# YOUR OBJECTIVE:
Check every line of the entries for the string "interlude" and return the ones that contain it.

# Items from a dataset:
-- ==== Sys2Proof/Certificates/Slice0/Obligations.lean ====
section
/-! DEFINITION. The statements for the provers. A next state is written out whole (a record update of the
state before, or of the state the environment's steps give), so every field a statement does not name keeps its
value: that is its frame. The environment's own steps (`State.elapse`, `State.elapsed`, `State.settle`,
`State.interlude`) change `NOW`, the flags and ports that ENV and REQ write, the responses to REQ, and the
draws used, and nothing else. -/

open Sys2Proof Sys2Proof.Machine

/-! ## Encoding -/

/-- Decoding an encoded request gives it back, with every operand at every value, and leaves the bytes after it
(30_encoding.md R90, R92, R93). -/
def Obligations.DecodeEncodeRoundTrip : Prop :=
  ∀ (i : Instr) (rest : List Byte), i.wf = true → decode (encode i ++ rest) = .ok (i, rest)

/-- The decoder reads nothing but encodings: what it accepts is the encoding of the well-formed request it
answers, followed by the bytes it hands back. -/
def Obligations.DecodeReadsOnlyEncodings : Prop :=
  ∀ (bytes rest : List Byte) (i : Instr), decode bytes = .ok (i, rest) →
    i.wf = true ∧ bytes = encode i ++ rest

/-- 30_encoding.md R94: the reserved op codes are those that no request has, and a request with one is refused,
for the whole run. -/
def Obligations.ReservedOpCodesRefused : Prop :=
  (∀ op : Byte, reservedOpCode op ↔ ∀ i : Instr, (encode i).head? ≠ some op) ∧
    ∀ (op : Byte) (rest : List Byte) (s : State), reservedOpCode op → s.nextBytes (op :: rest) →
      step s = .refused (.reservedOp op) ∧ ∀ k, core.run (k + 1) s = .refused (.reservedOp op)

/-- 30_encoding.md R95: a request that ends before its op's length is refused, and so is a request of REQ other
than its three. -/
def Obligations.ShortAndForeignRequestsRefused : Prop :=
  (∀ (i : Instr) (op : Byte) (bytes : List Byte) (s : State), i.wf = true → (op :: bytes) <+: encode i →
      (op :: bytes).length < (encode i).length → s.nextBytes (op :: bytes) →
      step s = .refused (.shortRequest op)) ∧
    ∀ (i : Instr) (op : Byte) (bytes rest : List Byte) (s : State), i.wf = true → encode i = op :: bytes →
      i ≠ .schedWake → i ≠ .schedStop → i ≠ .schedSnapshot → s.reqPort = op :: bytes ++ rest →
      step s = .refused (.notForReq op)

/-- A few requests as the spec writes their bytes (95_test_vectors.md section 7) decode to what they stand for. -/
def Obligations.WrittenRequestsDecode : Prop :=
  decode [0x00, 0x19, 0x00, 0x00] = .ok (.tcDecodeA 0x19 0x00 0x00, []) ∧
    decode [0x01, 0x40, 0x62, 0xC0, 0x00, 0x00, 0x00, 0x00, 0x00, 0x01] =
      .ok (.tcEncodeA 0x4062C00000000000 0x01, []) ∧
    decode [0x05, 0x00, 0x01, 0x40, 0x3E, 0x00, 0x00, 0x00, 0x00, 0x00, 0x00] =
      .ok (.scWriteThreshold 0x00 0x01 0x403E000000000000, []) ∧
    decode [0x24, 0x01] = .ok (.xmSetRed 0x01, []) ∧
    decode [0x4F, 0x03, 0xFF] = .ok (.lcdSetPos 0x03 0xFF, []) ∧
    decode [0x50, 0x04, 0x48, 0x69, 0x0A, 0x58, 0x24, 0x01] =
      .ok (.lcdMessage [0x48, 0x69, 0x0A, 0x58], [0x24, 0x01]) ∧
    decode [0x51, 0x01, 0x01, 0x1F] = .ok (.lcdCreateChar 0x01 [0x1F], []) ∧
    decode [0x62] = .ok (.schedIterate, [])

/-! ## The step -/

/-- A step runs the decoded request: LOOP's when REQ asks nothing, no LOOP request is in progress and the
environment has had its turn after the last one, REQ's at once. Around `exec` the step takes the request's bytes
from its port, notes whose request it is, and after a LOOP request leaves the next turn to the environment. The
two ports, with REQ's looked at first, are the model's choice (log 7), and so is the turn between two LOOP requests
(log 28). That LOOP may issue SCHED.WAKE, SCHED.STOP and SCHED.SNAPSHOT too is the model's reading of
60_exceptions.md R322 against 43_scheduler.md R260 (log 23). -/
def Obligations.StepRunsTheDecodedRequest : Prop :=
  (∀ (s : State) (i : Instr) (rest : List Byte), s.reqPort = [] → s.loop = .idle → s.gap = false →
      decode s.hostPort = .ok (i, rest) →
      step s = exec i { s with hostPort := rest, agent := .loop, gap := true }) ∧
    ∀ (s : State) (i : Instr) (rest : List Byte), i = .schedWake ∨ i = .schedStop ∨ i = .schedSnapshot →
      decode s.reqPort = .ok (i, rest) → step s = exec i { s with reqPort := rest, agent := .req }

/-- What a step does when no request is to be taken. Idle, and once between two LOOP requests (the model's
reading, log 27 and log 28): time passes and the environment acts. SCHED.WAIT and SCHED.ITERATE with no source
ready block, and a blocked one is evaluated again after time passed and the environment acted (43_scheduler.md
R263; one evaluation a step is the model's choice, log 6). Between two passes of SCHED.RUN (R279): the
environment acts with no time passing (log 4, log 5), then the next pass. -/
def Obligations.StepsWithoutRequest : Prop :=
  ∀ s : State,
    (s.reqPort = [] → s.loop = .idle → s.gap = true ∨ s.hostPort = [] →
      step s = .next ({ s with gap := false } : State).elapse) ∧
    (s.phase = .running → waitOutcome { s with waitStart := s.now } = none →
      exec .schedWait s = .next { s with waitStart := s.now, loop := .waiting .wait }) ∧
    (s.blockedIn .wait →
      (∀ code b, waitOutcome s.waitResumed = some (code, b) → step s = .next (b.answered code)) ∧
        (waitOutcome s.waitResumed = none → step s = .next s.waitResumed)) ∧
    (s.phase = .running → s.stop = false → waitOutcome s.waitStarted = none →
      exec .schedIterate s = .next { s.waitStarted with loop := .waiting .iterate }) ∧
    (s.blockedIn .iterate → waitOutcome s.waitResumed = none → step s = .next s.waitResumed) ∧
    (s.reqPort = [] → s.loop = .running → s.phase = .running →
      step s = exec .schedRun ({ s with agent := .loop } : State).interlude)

# FINISHED TASK:
`State.interlude`) change `NOW`, the flags and ports that ENV and REQ write, the responses to REQ, and the
      step s = exec .schedRun ({ s with agent := .loop } : State).interlude)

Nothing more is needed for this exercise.